**Problem details**
When you reach the line with "none => none with" in the data below, begin printing lines exactly, and stop once the line with "stage0 := (s.tiles.stage0.filter" has been printed.

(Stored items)
* * *
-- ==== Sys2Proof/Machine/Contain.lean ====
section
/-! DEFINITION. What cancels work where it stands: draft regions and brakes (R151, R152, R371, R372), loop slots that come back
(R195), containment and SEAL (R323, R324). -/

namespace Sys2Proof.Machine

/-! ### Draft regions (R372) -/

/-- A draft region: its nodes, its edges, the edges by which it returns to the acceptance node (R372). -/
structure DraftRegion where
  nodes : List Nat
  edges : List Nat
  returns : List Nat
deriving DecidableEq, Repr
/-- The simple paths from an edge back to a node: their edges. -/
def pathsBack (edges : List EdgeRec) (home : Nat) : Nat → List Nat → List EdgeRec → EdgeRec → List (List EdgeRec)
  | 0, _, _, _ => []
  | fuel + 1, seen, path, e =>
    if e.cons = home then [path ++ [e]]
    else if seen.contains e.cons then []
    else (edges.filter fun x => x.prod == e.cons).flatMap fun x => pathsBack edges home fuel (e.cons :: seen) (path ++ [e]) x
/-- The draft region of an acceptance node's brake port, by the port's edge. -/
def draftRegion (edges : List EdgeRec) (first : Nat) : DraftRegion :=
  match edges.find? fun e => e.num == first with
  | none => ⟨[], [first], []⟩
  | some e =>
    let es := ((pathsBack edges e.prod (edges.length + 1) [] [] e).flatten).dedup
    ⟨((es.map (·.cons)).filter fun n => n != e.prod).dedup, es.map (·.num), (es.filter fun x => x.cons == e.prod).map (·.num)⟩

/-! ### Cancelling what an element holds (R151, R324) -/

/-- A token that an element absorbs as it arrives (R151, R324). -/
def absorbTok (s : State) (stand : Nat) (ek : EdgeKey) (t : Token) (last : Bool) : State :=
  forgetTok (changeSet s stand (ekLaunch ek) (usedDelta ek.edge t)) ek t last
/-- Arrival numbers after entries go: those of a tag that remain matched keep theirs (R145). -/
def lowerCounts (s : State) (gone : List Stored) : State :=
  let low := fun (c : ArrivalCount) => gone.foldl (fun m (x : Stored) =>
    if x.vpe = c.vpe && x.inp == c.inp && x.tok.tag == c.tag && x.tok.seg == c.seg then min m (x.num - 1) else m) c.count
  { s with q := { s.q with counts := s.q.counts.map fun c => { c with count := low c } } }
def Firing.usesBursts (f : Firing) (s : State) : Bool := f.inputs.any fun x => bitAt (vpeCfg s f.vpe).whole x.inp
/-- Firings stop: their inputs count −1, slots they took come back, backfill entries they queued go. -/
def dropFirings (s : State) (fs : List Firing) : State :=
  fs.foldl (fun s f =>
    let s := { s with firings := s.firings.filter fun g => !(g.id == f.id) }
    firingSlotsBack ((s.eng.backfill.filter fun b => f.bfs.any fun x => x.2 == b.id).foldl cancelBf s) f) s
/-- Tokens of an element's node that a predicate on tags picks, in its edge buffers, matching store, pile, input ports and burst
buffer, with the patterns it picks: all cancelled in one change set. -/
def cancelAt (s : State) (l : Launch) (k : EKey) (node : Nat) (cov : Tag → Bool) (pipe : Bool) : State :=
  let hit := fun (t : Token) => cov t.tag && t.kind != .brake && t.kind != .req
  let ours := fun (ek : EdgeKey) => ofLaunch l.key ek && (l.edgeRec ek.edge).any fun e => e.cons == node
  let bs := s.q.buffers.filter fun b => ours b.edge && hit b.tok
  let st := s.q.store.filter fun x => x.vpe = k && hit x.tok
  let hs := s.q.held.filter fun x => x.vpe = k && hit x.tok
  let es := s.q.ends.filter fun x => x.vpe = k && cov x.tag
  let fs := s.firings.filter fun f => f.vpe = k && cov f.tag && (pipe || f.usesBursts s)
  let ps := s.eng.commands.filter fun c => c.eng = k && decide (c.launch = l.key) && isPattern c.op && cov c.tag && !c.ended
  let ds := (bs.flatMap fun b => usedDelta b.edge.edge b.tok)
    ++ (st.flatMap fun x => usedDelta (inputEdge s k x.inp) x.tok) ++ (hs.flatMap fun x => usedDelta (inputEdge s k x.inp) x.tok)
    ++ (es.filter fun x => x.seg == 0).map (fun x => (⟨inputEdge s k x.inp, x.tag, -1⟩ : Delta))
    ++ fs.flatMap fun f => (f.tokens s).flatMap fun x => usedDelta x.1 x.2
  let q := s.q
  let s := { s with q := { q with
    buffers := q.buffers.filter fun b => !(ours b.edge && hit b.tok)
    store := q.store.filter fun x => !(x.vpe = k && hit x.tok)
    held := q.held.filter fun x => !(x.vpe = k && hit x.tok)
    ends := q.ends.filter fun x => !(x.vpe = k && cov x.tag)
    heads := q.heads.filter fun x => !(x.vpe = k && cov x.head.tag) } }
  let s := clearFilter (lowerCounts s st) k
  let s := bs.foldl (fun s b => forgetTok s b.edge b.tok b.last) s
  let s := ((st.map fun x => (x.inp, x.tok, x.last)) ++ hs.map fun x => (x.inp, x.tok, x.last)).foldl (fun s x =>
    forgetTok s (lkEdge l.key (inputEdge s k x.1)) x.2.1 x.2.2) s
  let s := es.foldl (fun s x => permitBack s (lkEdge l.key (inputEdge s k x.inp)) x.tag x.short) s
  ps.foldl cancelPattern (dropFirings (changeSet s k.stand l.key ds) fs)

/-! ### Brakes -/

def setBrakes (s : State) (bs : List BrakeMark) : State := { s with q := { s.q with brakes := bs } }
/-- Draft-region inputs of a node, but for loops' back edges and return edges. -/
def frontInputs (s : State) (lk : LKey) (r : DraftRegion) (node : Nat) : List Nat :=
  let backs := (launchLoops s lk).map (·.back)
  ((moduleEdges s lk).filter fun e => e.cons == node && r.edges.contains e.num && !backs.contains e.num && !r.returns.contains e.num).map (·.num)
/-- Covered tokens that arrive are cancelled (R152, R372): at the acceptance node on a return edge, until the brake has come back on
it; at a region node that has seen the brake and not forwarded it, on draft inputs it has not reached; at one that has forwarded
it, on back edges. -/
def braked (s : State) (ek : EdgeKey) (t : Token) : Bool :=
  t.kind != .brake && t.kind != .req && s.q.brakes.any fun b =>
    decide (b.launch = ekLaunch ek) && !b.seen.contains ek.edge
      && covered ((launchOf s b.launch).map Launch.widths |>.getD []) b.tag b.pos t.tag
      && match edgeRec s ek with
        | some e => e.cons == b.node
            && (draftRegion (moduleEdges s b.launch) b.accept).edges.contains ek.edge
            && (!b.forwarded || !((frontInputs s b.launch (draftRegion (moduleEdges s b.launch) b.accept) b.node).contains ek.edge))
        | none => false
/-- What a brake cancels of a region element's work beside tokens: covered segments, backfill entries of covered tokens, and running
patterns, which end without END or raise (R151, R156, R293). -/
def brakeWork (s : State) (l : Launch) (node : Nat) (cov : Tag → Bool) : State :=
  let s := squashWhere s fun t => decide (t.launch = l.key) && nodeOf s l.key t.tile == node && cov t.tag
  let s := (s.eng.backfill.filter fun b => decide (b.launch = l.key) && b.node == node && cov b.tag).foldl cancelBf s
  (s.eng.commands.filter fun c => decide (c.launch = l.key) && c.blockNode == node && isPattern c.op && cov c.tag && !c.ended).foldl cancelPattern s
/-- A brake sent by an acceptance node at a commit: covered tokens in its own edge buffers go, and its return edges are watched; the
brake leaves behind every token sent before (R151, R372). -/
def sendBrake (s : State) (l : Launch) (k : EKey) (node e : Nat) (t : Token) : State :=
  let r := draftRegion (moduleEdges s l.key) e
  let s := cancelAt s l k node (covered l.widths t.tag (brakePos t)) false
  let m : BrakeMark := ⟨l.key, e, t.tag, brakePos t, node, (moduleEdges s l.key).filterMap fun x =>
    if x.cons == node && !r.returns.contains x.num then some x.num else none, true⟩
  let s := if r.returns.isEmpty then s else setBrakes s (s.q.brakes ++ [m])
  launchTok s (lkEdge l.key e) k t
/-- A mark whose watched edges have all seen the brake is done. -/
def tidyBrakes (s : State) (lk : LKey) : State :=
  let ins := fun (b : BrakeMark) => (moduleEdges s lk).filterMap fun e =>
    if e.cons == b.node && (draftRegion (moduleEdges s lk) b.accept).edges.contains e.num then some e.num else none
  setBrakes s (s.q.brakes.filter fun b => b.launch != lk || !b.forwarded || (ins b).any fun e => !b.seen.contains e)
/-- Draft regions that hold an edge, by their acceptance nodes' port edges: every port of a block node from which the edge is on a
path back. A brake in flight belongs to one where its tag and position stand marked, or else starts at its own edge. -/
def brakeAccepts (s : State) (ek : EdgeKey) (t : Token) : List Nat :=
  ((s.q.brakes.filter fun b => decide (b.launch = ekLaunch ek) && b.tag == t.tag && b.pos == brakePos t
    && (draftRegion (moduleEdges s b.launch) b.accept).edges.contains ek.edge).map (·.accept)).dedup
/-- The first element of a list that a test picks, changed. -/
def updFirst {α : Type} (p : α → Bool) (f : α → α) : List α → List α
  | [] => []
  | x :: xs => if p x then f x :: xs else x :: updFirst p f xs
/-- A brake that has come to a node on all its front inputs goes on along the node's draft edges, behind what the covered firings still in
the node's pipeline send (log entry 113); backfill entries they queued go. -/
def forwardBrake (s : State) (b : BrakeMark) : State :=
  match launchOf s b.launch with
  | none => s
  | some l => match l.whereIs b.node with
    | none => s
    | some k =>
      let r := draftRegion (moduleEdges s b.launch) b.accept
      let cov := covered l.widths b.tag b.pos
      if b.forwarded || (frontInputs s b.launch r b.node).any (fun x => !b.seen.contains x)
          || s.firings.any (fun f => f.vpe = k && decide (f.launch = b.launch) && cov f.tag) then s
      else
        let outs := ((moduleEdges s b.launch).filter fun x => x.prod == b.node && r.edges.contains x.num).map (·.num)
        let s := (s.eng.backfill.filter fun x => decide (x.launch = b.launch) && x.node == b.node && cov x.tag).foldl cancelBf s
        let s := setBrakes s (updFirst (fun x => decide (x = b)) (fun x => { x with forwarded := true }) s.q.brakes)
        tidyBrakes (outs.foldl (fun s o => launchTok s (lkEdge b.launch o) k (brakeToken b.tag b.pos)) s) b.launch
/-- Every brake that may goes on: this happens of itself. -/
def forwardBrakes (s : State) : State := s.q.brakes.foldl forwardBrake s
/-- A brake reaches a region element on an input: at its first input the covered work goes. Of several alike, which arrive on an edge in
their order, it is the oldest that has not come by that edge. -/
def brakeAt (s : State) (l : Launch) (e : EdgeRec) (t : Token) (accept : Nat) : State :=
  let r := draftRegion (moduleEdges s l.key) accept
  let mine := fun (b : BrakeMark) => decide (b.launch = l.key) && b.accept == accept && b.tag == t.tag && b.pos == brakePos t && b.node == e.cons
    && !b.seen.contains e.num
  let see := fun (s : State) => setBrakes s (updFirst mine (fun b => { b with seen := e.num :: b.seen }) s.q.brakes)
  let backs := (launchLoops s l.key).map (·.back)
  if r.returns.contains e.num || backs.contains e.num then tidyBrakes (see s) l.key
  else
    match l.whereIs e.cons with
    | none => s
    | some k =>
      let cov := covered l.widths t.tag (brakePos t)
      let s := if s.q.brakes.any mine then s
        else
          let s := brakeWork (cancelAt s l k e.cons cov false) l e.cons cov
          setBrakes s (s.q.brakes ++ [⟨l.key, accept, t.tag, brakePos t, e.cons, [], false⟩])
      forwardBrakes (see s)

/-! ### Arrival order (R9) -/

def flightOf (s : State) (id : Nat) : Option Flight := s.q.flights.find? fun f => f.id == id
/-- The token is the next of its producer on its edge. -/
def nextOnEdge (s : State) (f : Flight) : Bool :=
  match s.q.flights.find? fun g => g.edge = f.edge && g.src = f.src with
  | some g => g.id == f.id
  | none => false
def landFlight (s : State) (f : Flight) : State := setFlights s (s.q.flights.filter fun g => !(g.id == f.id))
* * *
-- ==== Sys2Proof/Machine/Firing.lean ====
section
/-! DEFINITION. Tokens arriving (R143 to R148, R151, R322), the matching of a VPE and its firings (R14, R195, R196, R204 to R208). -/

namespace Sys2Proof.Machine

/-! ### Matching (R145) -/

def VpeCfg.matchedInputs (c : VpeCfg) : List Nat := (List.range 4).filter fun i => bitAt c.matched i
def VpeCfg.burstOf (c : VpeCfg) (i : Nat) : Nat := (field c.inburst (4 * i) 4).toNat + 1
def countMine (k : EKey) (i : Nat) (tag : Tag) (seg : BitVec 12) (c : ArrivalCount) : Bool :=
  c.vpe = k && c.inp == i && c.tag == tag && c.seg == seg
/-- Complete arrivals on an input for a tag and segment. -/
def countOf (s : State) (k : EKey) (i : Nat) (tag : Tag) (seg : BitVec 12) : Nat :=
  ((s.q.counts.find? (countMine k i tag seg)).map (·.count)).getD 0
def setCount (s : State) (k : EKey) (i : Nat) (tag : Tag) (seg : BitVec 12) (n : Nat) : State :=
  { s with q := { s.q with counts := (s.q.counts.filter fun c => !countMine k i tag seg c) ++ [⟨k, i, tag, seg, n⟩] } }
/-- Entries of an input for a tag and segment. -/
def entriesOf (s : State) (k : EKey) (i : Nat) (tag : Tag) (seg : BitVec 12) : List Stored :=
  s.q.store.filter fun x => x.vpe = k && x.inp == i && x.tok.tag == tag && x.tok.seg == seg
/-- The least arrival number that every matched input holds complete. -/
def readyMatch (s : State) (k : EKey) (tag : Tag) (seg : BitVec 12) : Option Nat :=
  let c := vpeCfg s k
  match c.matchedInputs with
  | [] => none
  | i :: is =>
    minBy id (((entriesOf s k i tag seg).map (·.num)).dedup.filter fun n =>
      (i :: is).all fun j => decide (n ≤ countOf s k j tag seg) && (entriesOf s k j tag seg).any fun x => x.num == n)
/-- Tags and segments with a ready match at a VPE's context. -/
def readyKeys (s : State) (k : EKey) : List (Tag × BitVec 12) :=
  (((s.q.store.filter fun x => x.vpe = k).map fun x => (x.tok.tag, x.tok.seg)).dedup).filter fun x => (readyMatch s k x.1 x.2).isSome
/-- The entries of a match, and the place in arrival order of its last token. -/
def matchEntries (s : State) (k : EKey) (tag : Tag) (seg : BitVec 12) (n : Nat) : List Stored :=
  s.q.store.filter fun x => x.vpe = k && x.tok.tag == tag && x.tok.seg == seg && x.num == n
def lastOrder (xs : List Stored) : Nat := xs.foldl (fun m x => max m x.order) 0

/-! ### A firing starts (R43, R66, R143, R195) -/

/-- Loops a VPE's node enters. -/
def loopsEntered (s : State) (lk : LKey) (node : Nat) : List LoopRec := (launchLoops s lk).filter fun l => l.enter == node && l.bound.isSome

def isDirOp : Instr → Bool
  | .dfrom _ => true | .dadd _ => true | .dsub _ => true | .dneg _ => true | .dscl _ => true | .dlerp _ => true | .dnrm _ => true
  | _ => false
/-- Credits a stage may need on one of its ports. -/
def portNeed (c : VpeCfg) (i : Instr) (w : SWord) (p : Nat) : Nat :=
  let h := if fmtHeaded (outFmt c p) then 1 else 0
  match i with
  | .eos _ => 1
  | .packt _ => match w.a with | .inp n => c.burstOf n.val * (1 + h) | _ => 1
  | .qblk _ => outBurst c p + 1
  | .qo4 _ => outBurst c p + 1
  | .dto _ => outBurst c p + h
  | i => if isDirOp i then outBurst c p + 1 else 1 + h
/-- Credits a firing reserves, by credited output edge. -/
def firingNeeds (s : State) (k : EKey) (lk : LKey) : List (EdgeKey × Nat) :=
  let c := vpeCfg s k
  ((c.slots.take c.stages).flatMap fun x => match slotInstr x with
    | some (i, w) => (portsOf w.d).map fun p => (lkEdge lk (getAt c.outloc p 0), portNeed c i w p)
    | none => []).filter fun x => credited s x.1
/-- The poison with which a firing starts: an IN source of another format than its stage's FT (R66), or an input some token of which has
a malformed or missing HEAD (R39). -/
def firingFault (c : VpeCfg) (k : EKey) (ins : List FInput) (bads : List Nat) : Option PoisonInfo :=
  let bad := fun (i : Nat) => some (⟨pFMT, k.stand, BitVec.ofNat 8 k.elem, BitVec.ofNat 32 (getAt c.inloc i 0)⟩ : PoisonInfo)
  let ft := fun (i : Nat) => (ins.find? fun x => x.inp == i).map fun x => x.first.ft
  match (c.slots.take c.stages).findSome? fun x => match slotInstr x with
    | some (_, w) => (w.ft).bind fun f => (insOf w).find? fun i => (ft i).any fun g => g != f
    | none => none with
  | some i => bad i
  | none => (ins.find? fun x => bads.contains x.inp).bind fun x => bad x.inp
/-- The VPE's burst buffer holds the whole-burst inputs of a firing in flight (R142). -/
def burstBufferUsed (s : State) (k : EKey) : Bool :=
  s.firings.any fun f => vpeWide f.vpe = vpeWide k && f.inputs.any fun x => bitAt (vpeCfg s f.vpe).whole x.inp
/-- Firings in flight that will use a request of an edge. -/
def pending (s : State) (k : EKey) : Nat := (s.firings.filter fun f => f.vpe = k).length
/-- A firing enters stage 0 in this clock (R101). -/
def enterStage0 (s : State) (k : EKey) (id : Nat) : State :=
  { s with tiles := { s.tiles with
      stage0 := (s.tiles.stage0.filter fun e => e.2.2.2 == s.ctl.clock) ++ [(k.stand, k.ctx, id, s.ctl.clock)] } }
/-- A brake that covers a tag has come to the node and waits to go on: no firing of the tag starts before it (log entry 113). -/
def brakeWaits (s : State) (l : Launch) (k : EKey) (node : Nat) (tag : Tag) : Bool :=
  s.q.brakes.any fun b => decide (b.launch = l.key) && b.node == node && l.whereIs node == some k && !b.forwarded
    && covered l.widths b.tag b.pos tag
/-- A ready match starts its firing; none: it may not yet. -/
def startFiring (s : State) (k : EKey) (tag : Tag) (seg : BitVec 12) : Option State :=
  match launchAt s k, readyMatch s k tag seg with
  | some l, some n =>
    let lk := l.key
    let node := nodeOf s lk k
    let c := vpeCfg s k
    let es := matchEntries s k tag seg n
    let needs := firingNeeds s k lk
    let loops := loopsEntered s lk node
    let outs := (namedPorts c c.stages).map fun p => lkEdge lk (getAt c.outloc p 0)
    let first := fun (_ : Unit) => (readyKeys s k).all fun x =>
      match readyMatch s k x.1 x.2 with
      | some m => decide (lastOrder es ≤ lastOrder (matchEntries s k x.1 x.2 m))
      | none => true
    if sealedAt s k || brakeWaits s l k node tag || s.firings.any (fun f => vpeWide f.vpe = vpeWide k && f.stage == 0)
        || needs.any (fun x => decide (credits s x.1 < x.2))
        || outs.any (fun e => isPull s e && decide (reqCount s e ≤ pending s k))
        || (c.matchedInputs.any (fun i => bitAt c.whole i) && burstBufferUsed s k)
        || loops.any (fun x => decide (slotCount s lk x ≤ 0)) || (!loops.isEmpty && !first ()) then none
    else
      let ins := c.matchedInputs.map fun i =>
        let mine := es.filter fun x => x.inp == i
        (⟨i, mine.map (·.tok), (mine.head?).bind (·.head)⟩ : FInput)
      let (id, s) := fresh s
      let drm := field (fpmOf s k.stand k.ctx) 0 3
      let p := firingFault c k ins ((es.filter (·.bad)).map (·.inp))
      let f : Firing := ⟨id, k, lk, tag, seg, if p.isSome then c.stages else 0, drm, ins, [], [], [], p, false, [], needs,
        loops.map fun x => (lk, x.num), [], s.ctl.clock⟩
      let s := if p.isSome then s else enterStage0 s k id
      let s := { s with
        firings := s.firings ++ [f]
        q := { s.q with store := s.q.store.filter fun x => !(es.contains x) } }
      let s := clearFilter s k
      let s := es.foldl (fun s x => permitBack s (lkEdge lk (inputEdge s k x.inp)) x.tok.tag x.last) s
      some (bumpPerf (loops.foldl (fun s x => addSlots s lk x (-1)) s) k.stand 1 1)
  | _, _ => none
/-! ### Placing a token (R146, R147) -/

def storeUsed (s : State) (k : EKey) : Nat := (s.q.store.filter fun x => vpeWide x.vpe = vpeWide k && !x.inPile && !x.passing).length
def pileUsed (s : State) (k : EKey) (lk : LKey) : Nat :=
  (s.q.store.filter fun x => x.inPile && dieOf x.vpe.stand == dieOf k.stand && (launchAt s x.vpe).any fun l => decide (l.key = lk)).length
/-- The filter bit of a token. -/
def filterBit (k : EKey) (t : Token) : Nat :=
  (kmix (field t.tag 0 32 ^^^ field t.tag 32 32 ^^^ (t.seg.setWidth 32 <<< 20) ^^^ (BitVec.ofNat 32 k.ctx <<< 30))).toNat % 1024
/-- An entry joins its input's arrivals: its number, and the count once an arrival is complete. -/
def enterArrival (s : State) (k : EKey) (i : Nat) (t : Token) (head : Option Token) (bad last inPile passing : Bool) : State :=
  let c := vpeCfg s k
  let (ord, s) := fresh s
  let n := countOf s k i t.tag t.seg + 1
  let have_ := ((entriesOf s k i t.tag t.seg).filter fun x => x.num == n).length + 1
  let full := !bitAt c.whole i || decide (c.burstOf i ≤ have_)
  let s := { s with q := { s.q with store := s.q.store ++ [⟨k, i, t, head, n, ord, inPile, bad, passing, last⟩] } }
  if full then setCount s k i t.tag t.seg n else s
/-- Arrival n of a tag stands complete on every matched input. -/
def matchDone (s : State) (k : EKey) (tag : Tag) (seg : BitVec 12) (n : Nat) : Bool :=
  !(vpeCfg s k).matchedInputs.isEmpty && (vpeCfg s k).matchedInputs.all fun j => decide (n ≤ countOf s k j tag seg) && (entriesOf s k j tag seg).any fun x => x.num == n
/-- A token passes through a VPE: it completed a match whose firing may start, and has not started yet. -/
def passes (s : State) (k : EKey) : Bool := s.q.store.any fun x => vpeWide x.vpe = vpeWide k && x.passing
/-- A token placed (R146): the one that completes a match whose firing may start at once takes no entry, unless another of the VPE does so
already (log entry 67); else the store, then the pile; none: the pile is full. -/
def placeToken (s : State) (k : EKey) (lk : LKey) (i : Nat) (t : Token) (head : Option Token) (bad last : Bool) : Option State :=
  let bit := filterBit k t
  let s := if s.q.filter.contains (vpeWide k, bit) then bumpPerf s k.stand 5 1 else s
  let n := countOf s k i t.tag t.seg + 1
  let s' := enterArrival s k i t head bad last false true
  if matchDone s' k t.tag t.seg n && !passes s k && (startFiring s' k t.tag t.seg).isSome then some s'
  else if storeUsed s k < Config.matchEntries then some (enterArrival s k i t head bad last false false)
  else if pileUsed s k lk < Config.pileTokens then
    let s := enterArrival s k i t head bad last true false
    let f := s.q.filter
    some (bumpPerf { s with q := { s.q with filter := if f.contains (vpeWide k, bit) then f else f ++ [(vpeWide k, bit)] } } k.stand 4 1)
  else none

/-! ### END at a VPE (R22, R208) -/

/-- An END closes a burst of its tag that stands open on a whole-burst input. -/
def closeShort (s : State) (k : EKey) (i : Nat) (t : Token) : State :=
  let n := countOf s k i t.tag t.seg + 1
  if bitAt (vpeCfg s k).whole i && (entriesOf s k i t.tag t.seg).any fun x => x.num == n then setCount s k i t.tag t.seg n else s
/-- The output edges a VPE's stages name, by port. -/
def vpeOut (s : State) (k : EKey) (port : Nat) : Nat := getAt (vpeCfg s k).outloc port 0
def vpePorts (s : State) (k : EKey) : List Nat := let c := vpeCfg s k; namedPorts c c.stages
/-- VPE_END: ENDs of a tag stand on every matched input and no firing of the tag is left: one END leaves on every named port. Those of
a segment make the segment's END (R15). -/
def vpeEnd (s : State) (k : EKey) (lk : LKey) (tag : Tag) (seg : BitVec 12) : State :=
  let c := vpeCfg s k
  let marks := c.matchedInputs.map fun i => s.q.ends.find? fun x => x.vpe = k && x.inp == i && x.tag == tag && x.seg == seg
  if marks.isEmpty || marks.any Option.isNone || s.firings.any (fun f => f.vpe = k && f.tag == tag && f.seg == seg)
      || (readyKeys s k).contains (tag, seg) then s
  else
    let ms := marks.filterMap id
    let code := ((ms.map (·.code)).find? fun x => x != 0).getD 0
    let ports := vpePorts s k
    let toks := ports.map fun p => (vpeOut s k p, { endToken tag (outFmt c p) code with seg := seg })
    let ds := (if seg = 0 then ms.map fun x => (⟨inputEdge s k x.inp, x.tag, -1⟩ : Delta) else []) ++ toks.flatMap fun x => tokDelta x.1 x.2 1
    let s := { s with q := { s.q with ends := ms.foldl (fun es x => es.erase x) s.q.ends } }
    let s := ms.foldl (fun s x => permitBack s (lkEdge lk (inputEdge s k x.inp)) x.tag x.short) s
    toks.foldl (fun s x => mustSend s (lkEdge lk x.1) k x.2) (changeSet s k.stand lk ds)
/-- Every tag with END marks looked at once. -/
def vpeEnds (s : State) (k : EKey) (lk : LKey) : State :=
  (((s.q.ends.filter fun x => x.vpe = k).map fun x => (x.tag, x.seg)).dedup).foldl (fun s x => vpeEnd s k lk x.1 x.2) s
* * *
**Solution to this task**
    | none => none with
  | some i => bad i
  | none => (ins.find? fun x => bads.contains x.inp).bind fun x => bad x.inp
/-- The VPE's burst buffer holds the whole-burst inputs of a firing in flight (R142). -/
def burstBufferUsed (s : State) (k : EKey) : Bool :=
  s.firings.any fun f => vpeWide f.vpe = vpeWide k && f.inputs.any fun x => bitAt (vpeCfg s f.vpe).whole x.inp
/-- Firings in flight that will use a request of an edge. -/
def pending (s : State) (k : EKey) : Nat := (s.firings.filter fun f => f.vpe = k).length
/-- A firing enters stage 0 in this clock (R101). -/
def enterStage0 (s : State) (k : EKey) (id : Nat) : State :=
  { s with tiles := { s.tiles with
      stage0 := (s.tiles.stage0.filter fun e => e.2.2.2 == s.ctl.clock) ++ [(k.stand, k.ctx, id, s.ctl.clock)] } }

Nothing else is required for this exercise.